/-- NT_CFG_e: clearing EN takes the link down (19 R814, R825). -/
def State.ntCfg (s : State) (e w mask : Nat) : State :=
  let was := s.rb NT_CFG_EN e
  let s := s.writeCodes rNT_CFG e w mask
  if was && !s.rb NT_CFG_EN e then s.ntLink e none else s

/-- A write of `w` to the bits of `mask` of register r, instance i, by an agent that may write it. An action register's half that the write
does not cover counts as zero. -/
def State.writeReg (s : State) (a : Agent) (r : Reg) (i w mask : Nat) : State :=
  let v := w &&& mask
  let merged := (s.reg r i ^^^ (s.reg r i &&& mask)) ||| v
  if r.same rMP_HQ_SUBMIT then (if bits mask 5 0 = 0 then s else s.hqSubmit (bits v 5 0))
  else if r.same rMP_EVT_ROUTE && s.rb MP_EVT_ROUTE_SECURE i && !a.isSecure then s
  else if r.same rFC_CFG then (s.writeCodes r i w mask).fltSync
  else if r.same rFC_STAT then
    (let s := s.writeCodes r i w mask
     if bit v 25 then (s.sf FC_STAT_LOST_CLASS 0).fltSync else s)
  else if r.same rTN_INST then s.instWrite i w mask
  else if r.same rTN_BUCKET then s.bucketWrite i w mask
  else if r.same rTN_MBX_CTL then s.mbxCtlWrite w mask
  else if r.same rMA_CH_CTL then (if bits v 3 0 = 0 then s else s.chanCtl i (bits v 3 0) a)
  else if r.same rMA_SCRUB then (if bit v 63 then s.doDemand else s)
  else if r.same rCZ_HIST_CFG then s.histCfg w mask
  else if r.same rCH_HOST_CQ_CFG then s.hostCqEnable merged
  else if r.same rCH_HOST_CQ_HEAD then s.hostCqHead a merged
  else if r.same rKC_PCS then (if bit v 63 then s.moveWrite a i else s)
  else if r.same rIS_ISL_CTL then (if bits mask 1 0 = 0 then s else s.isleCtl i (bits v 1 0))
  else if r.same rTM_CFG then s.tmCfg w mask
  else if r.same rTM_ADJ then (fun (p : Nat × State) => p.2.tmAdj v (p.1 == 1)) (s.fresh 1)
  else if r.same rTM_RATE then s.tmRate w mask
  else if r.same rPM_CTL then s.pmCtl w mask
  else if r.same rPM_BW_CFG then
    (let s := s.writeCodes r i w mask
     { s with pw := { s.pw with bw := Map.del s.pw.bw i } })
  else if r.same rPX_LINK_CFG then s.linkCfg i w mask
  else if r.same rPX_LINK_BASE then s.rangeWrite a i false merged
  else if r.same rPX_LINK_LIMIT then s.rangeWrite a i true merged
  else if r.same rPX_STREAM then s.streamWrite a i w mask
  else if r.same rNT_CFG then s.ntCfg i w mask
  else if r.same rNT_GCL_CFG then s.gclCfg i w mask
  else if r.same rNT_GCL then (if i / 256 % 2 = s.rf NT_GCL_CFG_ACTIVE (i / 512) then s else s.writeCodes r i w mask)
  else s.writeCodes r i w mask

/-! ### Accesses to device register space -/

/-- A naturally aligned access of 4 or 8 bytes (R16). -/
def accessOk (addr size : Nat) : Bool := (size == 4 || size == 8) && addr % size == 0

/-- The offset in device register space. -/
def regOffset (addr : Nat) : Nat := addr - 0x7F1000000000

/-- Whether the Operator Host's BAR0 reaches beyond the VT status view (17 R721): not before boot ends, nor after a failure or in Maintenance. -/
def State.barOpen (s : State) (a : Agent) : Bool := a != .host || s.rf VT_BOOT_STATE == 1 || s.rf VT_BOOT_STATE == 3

==

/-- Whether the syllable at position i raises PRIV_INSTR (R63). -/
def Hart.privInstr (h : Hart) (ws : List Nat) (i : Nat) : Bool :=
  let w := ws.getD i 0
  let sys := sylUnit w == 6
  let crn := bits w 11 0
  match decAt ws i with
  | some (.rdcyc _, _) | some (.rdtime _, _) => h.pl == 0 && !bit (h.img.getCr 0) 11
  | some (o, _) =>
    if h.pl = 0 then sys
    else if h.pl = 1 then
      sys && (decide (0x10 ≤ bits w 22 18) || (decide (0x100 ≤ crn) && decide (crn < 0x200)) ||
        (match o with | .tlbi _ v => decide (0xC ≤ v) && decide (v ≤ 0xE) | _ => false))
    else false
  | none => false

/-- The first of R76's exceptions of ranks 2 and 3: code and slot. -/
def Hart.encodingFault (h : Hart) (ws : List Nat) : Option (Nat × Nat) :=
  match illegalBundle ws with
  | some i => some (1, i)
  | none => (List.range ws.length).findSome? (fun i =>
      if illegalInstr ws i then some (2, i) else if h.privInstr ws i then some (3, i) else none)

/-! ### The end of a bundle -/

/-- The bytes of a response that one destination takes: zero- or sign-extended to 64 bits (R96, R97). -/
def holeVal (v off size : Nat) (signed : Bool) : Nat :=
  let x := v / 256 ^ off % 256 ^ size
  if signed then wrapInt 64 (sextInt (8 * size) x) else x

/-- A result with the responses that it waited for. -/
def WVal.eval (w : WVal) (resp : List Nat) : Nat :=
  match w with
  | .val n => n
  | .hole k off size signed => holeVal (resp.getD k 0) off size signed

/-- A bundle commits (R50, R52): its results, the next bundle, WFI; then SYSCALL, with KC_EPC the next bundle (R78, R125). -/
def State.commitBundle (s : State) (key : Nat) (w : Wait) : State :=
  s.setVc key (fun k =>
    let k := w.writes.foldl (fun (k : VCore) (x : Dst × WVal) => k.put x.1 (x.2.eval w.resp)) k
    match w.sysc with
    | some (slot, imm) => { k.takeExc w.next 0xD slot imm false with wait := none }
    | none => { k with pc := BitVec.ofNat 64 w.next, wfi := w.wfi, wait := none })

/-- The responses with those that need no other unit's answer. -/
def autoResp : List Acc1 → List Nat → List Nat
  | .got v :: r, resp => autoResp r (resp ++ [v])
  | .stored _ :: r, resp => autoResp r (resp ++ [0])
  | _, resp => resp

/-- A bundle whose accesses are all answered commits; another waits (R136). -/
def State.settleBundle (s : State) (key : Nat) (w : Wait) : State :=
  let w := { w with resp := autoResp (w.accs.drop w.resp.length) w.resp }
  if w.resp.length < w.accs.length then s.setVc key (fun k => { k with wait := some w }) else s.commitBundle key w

— TASK ITEM —
I'd like the lines above from the one with "(R78, R125). -/" up to and including the one with "some (slot, imm)" copied exactly, with no other lines.

— EXERCISE SOLUTION —
/-- A bundle commits (R50, R52): its results, the next bundle, WFI; then SYSCALL, with KC_EPC the next bundle (R78, R125). -/
def State.commitBundle (s : State) (key : Nat) (w : Wait) : State :=
  s.setVc key (fun k =>
    let k := w.writes.foldl (fun (k : VCore) (x : Dst × WVal) => k.put x.1 (x.2.eval w.resp)) k
    match w.sysc with
    | some (slot, imm) => { k.takeExc w.next 0xD slot imm false with wait := none }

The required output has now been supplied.